-- ==== Sys2Proof/Certificates/Slice0/Obligations.lean ====
section
/-!
DEFINITION. The statements of this row, for the provers: one definition per statement, in the order of OBLIGATIONS.json.
-/
open Sys2Proof Sys2Proof.Machine

/-! ### Nibs: the control slot (R85, R86, R87, R80 to R83) -/

/-- R75, R77, R85, R86: the instructions of the control slot that write a scalar register. Each, at a nib that is ready to
issue, answers a next state: it schedules its result for its destination, one bundle ahead (three for the multiply
functions), where its predicate holds; the nib's counters and PC move on; everything else stays. A write of s0 is
scheduled like any other and discarded when it lands (`WritesLand`). -/
def Claims.ScalarInstructions : Prop :=
  ∀ (s : State) (n c : Nat) (p : Pred) (sd sa sb : BitVec 5) (func : BitVec 7) (imm : BitVec 12) (wide : BitVec 17)
    (half : BitVec 16) (aa : BitVec 4) (up : Bool), slotReady s n c = true →
    let b := atIssue s n
    let does := fun (i : Instr) (o : Ctl) (lat : Nat) (v : W32) =>
      Issues i s n (ctlUnder s n p o) (under s n p fun b => withWrites b [(lat, .s sd.toNat v)])
    (func.toNat < 15 → does (.alu n p sd sa sb func) (.alu sd sa sb func)
      (if func.toNat ∈ [8, 9, 10] then 3 else 1) (aluFn func.toNat (sreg b sa.toNat) (sreg b sb.toNat)))
    ∧ does (.addiS n p sd sa imm) (.immS 0 sd sa imm) 1 (sreg b sa.toNat + imm.signExtend 32)
    ∧ does (.andiS n p sd sa imm) (.immS 1 sd sa imm) 1 (sreg b sa.toNat &&& imm.signExtend 32)
    ∧ does (.oriS n p sd sa imm) (.immS 2 sd sa imm) 1 (sreg b sa.toNat ||| imm.signExtend 32)
    ∧ does (.xoriS n p sd sa imm) (.immS 3 sd sa imm) 1 (sreg b sa.toNat ^^^ imm.signExtend 32)
    ∧ (imm.toNat < 32 →
        does (.shliS n p sd sa imm) (.immS 4 sd sa imm) 1 (sreg b sa.toNat <<< imm.toNat)
        ∧ does (.shriS n p sd sa imm) (.immS 5 sd sa imm) 1 (sreg b sa.toNat >>> imm.toNat)
        ∧ does (.sraiS n p sd sa imm) (.immS 6 sd sa imm) 1 ((sreg b sa.toNat).sshiftRight imm.toNat))
    ∧ does (.moviS n p sd wide) (.movi sd wide) 1 (wide.signExtend 32)
    ∧ does (.movhS n p sd half) (.movh sd half) 1 (half ++ (sreg b sd.toNat).extractLsb' 0 16)
    ∧ does (.amvS n p sd aa up) (.amv sd aa up) 1 ((areg b aa.toNat).extractLsb' (if up then 32 else 0) 32)

/-- R75, R85, R86: the instructions of the control slot that write a predicate or an address register. -/
def Claims.PredicateAndAddressInstructions : Prop :=
  ∀ (s : State) (n c : Nat) (p : Pred) (pd pa pb : BitVec 3) (sa sb : BitVec 5) (cond : BitVec 4) (pfn : BitVec 2)
    (ad aa : BitVec 4) (sh : BitVec 3) (imm : BitVec 14) (up : Bool), slotReady s n c = true →
    let b := atIssue s n
    let does := fun (i : Instr) (o : Ctl) (w : Wr) =>
      Issues i s n (ctlUnder s n p o) (under s n p fun b => withWrites b [(1, w)])
    (cond.toNat < 6 → does (.pset n p pd sa sb cond) (.pset pd sa sb cond)
      (.p pd.toNat (BitVec.allOnes 64) (allBits (condFn cond.toNat (sreg b sa.toNat) (sreg b sb.toNat)))))
    ∧ does (.plog n p pd pa pb pfn) (.plog pd pa pb pfn)
        (.p pd.toNat (BitVec.allOnes 64) (plogFn pfn.toNat (preg b pa.toNat) (preg b pb.toNat)))
    ∧ does (.aaddA n p ad aa sb sh) (.aadd ad aa sb sh)
        (.a ad.toNat (areg b aa.toNat + ((sreg b sb.toNat).signExtend 64 <<< sh.toNat)))
    ∧ does (.aaddiA n p ad aa imm) (.aaddi ad aa imm) (.a ad.toNat (areg b aa.toNat + imm.signExtend 64))
    ∧ does (.asetA n p ad sa up) (.aset ad sa up) (.aHalf ad.toNat up (sreg b sa.toNat))

/-- R87: rdsys reads the system value that SEL names; SEL 0 latches the upper half of NIB_CYCLE, SEL 1 returns and drops the
latch. -/
def Claims.ReadSystemValue : Prop :=
  ∀ (s : State) (n c : Nat) (p : Pred) (sd : BitVec 5) (sel : BitVec 4), slotReady s n c = true → sel.toNat < 7 →
    let b := atIssue s n
    let cyc : W64 := BitVec.ofNat 64 b.cycle
    let v : W32 :=
      if sel.toNat = 0 then cyc.extractLsb' 0 32
      else if sel.toNat = 1 then b.latch.getD (cyc.extractLsb' 32 32)
      else if sel.toNat = 2 then BitVec.ofNat 32 ((indexOfNib (commit s n) c n).getD 0)
      else if sel.toNat = 3 then BitVec.ofNat 32 n
      else if sel.toNat = 4 then BitVec.ofNat 32 c
      else if sel.toNat = 5 then BitVec.ofNat 32 (packageIndex (commit s n) c)
      else BitVec.ofNat 32 (match b.loops with | l :: _ => l.remaining | [] => 0)
    Issues (.rdsys n p sd sel) s n (ctlUnder s n p (.rdsys sd sel)) (under s n p fun b =>
      { withWrites b [(1, .s sd.toNat v)] with
        latch := if sel.toNat = 0 then some (cyc.extractLsb' 32 32) else if sel.toNat = 1 then none else b.latch })

/-- R80 to R83, R85: transfers of control and loop set-ups, where R81 and R83 raise no fault: outside delay slots, and where
the predicate holds, a branch outside the last bundle of a loop body and to a target inside the code section, a loop with the
loop stack not full and the body inside its outer loop. A taken branch has three delay bundles left; jal also schedules A + 4 for s31; a loop of count 0 skips its body. -/
def Claims.TransfersAndLoops : Prop :=
  ∀ (s : State) (n c : Nat) (p : Pred) (off : BitVec 17) (sa sc : BitVec 5) (len : BitVec 10) (count : BitVec 12),
    slotReady s n c = true → (atIssue s n).branch = none →
    let b := atIssue s n
    let fits := fun (k : Nat) => predHolds b p = true → k = 0 ∨
      b.loops.length < 4 ∧ ∀ l ∈ b.loops.head?, b.pc + (len.toNat + 1) ≤ l.stop
    let reaches := fun (t : Int) => predHolds b p = true → atLoopEnd b = false ∧ inCode b t = true
    (reaches (branchTo b off) →
      Issues (.bra n p off) s n (ctlUnder s n p (.bra off)) id
      ∧ Issues (.jal n p off) s n (ctlUnder s n p (.jal off))
          (under s n p fun b => withWrites b [(1, .s 31 (BitVec.ofNat 32 (b.pc + 4)))]))
    ∧ (reaches (sreg b sa.toNat).toNat → Issues (.jr n p sa) s n (ctlUnder s n p (.jr sa)) id)
    ∧ (fits (sreg b sc.toNat).toNat → Issues (.loopS n p sc len) s n (ctlUnder s n p (.loops sc len)) id)
    ∧ (fits count.toNat → Issues (.loopi n p count len) s n (ctlUnder s n p (.loopi count len)) id)

/-- R80: a taken branch at A is followed by exactly three delay bundles; the fourth bundle is the one at the target. R83: a
loop begins with its body and returns to it while iterations remain. (The sequencing that the transfers of
`TransfersAndLoops` leave behind.) -/
def Claims.SequencingOfBranchesAndLoops : Prop :=
  ∀ (b : Nib) (off : BitVec 17) (count : BitVec 12) (len : BitVec 10),
    (b.branch = none → b.loops = [] → inCode b (branchTo b off) = true → b.pc + 3 < 8192 →
      let b1 := sequence b (some (.bra off))
      let b2 := sequence b1 none
      let b3 := sequence b2 none
      let b4 := sequence b3 none
      b1.pc = b.pc + 1 ∧ b2.pc = b.pc + 2 ∧ b3.pc = b.pc + 3 ∧ (b4.pc : Int) = branchTo b off ∧ b4.branch = none)
    ∧ (b.branch = none → count ≠ 0 → b.pc + 1 < 8192 →
      sequence b (some (.loopi count len))
        = { b with loops := ⟨b.pc + 1, b.pc + (len.toNat + 1), count.toNat⟩ :: b.loops, pc := b.pc + 1 })
    ∧ (∀ (l : Loop) (ls : List Loop), b.branch = none → b.loops = l :: ls → b.pc = l.stop → l.start < 8192 →
        1 < l.remaining →
        sequence b none = { b with loops := { l with remaining := l.remaining - 1 } :: ls, pc := l.start })

/-- R101 to R103, R85: trap raises fault 0x06 whose NIB_FAULT_INFO is its code: the nib records the fault with the PC of the
bundle, and stops with STATE 4, or 6 where it is fenced at that end. Where its predicate does not hold, it does nothing. -/
def Claims.TrapFaults : Prop :=
  ∀ (s : State) (n c : Nat) (p : Pred) (code : BitVec 16), slotReady s n c = true →
    (predHolds (atIssue s n) p = false → Issues (.trap n p code) s n none id)
    ∧ (predHolds (atIssue s n) p = true →
        Answers (.trap n p code) s fun t => t = fenceCheck (takeFault (commit s n) n c 0 0x06 code.toNat false) n)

Task brief → The answer is the run of lines above from the line containing "let b1 := sequence b (some (.bra off))" through the line containing "1 < l.remaining →", copied exactly and alone.

Result below →
      let b1 := sequence b (some (.bra off))
      let b2 := sequence b1 none
      let b3 := sequence b2 none
      let b4 := sequence b3 none
      b1.pc = b.pc + 1 ∧ b2.pc = b.pc + 2 ∧ b3.pc = b.pc + 3 ∧ (b4.pc : Int) = branchTo b off ∧ b4.branch = none)
    ∧ (b.branch = none → count ≠ 0 → b.pc + 1 < 8192 →
      sequence b (some (.loopi count len))
        = { b with loops := ⟨b.pc + 1, b.pc + (len.toNat + 1), count.toNat⟩ :: b.loops, pc := b.pc + 1 })
    ∧ (∀ (l : Loop) (ls : List Loop), b.branch = none → b.loops = l :: ls → b.pc = l.stop → l.start < 8192 →
        1 < l.remaining →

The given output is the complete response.